Nakatani Takuya, Imamura Toshihiko, Ishida Hiroyuki, Wakaizumi Katsuji, Yamamoto Tohru, Otabe Osamu, Ishigami Tsuyoshi, Adachi Souichi, Morimoto Akira
Department of Pediatrics, Kyoto Prefectural University of Medicine, Graduate School of Medical Science, Kyoto, Japan.
Pediatr Blood Cancer. 2008 Dec;51(6):802-5. doi: 10.1002/pbc.21730.
Pediatric essential thrombocythemia (ET) is a rare and heterogenous disease entity. While several recent studies have focused on the role of the JAK2 V617F mutation in pediatric ET, the frequency of pediatric ET cases with this mutation and the associated clinical features remain unclear.
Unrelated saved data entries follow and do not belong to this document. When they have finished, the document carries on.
-- ==== Sys2Proof/Decode.lean ====
section
/-! DEFINITION. The decoder and the encoder (30_encoding R300, R301, R330, R340, R350, R351; the rows of the opcode table).
A word is read at a place: as a host command word, or as one of the four wire bytes the block dispatches on. -/

namespace Sys2Proof

/-- Where a word of the table is read: the `format` and `byte` columns of spec/opcode_table.json. -/
inductive Place where
  /-- The command word of a `CMD` event (R300). -/
  | hostCmd
  /-- `VER`, stream byte 0 of HS (R310). -/
  | hsVer
  /-- `VER`, stream byte 0 of REQ (R312). -/
  | reqVer
  /-- `CMD`, stream byte 1 of REQ (R312). -/
  | reqCmd
  /-- `ATYP`, byte 0 of an address (R311). -/
  | atyp
  deriving DecidableEq, Repr

/-- Why a byte sequence is no instruction at a place. -/
inductive DecodeReject where
  /-- An instruction is exactly one 8-bit word (R300). -/
  | notOneWord
  /-- `VER` is not the supported version (R340). -/
  | unsupportedVersion
  /-- The request's command byte is none of the three commands (R340). -/
  | unknownCommand
  /-- The address-type tag is none of the three tags (R340). -/
  | unknownAddressType
  deriving DecidableEq, Repr

/-- The host command word (R300, R301): every 8-bit word belongs to exactly one row. -/
def decodeCmd (w : Byte) : Instr :=
  if w = 0x01 then .hs
  else if w = 0x02 then .addr
  else if w = 0x03 then .saddr
  else if w = 0x04 then .req
  else if w = 0x05 then .rd16
  else if w = 0x06 then .rd32
  else if w = 0x07 then .alen
  else if w = 0x08 then .rlen
  else if w = 0x00 then .reserved00
  else if w = 0x09 then .reserved09
  else if w &&& 0xFE = 0x0A then .reserved0A w
  else if w &&& 0xFC = 0x0C then .reserved0C w
  else if w &&& 0xF0 = 0x10 then .reserved10 w
  else if w &&& 0xE0 = 0x20 then .reserved20 w
  else if w &&& 0xC0 = 0x40 then .reserved40 w
  else .reserved80 w

/-- The wire dispatch byte `VER` of a handshake (R310, R451). -/
def decodeHsVer (b : Byte) : Except DecodeReject Instr :=
  if b = Config.supportedVer then .ok .hsVer else .error .unsupportedVersion

/-- The wire dispatch byte `VER` of a request header (R312, R482). -/
def decodeReqVer (b : Byte) : Except DecodeReject Instr :=
  if b = Config.supportedVer then .ok .reqVer else .error .unsupportedVersion

/-- The wire dispatch byte `CMD` of a request header (R312, R483; the values are general knowledge, G3). -/
def decodeReqCmd (b : Byte) : Except DecodeReject Instr :=
  if b = 0x01 then .ok .reqCmdConnect
  else if b = 0x02 then .ok .reqCmdBind
  else if b = 0x03 then .ok .reqCmdUdpAssociate
  else .error .unknownCommand

/-- The address-type tag (R311, R422). -/
def decodeAtyp (b : Byte) : Except DecodeReject Instr :=
  if b = 0x01 then .ok .atypIpv4
  else if b = 0x03 then .ok .atypDomain
  else if b = 0x04 then .ok .atypIpv6
  else .error .unknownAddressType

/-- Decode one word at its place. -/
def decodeAt (p : Place) (b : Byte) : Except DecodeReject Instr :=
  match p with
  | .hostCmd => .ok (decodeCmd b)
  | .hsVer => decodeHsVer b
  | .reqVer => decodeReqVer b
  | .reqCmd => decodeReqCmd b
  | .atyp => decodeAtyp b

/-- Decode a byte sequence at its place: total, and rejecting by name. -/
def decode (p : Place) : List Byte → Except DecodeReject Instr
  | [b] => decodeAt p b
  | _ => .error .notOneWord

/-- Where an instruction's word is read. -/
def place : Instr → Place
  | .hsVer => .hsVer
  | .reqVer => .reqVer
  | .reqCmdConnect | .reqCmdBind | .reqCmdUdpAssociate => .reqCmd
  | .atypIpv4 | .atypDomain | .atypIpv6 => .atyp
  | .hs | .addr | .saddr | .req | .rd16 | .rd32 | .alen | .rlen => .hostCmd
  | .reserved00 | .reserved09 => .hostCmd
  | .reserved0A _ | .reserved0C _ | .reserved10 _ | .reserved20 _ | .reserved40 _ | .reserved80 _ => .hostCmd

/-- The word of an instruction, from the `match` column of the opcode table (R301, R340). -/
def encode : Instr → Byte
  | .hs => 0x01
  | .addr => 0x02
  | .saddr => 0x03
  | .req => 0x04
  | .rd16 => 0x05
  | .rd32 => 0x06
  | .alen => 0x07
  | .rlen => 0x08
  | .reserved00 => 0x00
  | .reserved09 => 0x09
  | .reserved0A w => w
  | .reserved0C w => w
  | .reserved10 w => w
  | .reserved20 w => w
  | .reserved40 w => w
  | .reserved80 w => w
  | .hsVer => 0x05
  | .reqVer => 0x05
  | .reqCmdConnect => 0x01
  | .reqCmdBind => 0x02
  | .reqCmdUdpAssociate => 0x03
  | .atypIpv4 => 0x01
  | .atypDomain => 0x03
  | .atypIpv6 => 0x04

/-- The host's reading of a table row: an instruction is one 8-bit word, read as a host command word. The wire rows have the
same 8-bit numbers as command words and are told apart by their place, which a bare number does not carry (log 10). -/
def decodeTableWord (nbits w : Nat) : Option Instr :=
  if nbits = 8 ∧ w < 256 then some (decodeCmd (BitVec.ofNat 8 w)) else none

/-- The one pseudo-instruction: `DADDR allow_domain` is ADDR or SADDR (R351). -/
def daddr (allowDomain : Bool) : Instr := if allowDomain then .addr else .saddr

end Sys2Proof
end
We examined six childhood cases who had been diagnosed with ET according to WHO criteria (onset age: 0.2-14 years) for the presence of the JAK2 V617F mutation, MPLW515L mutation and JAK2 exon 12 mutations. Two sensitive PCR-based methods were used for the JAK2 V617F genotyping. We also examined the expression of polycythemia rubra vera-1 (PRV-1), which is a diagnostic marker for clonal ET.
We found that three of the six cases had the JAK2 V617F mutation and that all six cases expressed PRV-1 in their peripheral granulocytes. Neither MPL W515L mutation nor JAK2 exon 12 mutations was detected in the patients without JAK2 V617F mutation. The two patients who developed thrombocythemia during infancy were JAK2 V617F-negative.
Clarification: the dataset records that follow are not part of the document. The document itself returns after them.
-- ==== Sys2Proof/Laws/State.lean ====
section
/-! SUPPORT. One rule per field per update of the state, each true by rfl: after an update of Machine/Ops.lean or Machine/Events.lean, what every
field holds. Each theorem joins the rules of one update (simp takes them apart into one rewrite per field). -/

namespace Sys2Proof.Machine

variable (s : State)

/-- The fields after `raise` (R620). -/
@[simp] theorem raise_fields (k : Err) :
    (raise k s).fsm = .none ∧ (raise k s).phase = .done ∧ (raise k s).rdReq = false ∧ (raise k s).shutReq = false ∧
    (raise k s).resStatus = .err ∧ (raise k s).resConsumed = s.consumed ∧ (raise k s).rErr = k.code ∧
    (raise k s).rErrArg = k.arg?.getD s.rErrArg ∧ (raise k s).rIoCause = (k.cause?.map IoCause.code).getD s.rIoCause ∧
    (raise k s).rIoErr = (k.cause?.bind IoCause.native?).getD s.rIoErr ∧ (raise k s).cmd = s.cmd ∧
    (raise k s).opb0 = s.opb0 ∧ (raise k s).opb1 = s.opb1 ∧ (raise k s).opb2 = s.opb2 ∧ (raise k s).opb3 = s.opb3 ∧
    (raise k s).opn = s.opn ∧ (raise k s).op = s.op ∧ (raise k s).allowDomain = s.allowDomain ∧
    (raise k s).shutWr = s.shutWr ∧ (raise k s).need = s.need ∧ (raise k s).gcnt = s.gcnt ∧ (raise k s).gbuf = s.gbuf ∧
    (raise k s).consumed = s.consumed ∧ (raise k s).resKind = s.resKind ∧ (raise k s).rVer = s.rVer ∧
    (raise k s).rNmeth = s.rNmeth ∧ (raise k s).rMethods = s.rMethods ∧ (raise k s).rCmd = s.rCmd ∧
    (raise k s).rRsv = s.rRsv ∧ (raise k s).rAtyp = s.rAtyp ∧ (raise k s).rIp4 = s.rIp4 ∧ (raise k s).rIp6 = s.rIp6 ∧
    (raise k s).rFlow = s.rFlow ∧ (raise k s).rScope = s.rScope ∧ (raise k s).rDlen = s.rDlen ∧
    (raise k s).rName = s.rName ∧ (raise k s).rPort = s.rPort ∧ (raise k s).rU16 = s.rU16 ∧ (raise k s).rU32 = s.rU32 ∧
    (raise k s).rLen = s.rLen ∧ (raise k s).rRefuse = s.rRefuse ∧ (raise k s).streamPos = s.streamPos ∧
    (raise k s).host = s.host := by
  repeat' (first | exact rfl | refine ⟨rfl, ?_⟩)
These findings suggest that the JAK2 V617F mutation is not rare in childhood sporadic ET cases, and that these cases might be older and myeloproliferative features.
儿童原发性血小板增多症(ET)是一种罕见的异质性疾病实体。虽然最近有几项研究关注JAK2 V617F突变在儿童ET中的作用,但具有该突变的儿童ET病例的频率以及相关临床特征仍不清楚。
我们检查了6例根据世界卫生组织标准诊断为ET的儿童病例(发病年龄:0.2 - 14岁),以检测JAK2 V617F突变、MPLW515L突变和JAK2外显子12突变的存在情况。使用两种基于聚合酶链反应的敏感方法进行JAK2 V617F基因分型。我们还检测了真性红细胞增多症-1(PRV-1)的表达,PRV-1是克隆性ET的诊断标志物。
我们发现6例病例中有3例存在JAK2 V617F突变,并且所有6例病例的外周粒细胞均表达PRV-1。在没有JAK2 V617F突变的患者中未检测到MPL W515L突变和JAK2外显子12突变。在婴儿期发生血小板增多症的2例患者为JAK2 V617F阴性。
这些发现表明,JAK2 V617F突变在儿童散发性ET病例中并不罕见,并且这些病例可能年龄较大且具有骨髓增殖特征。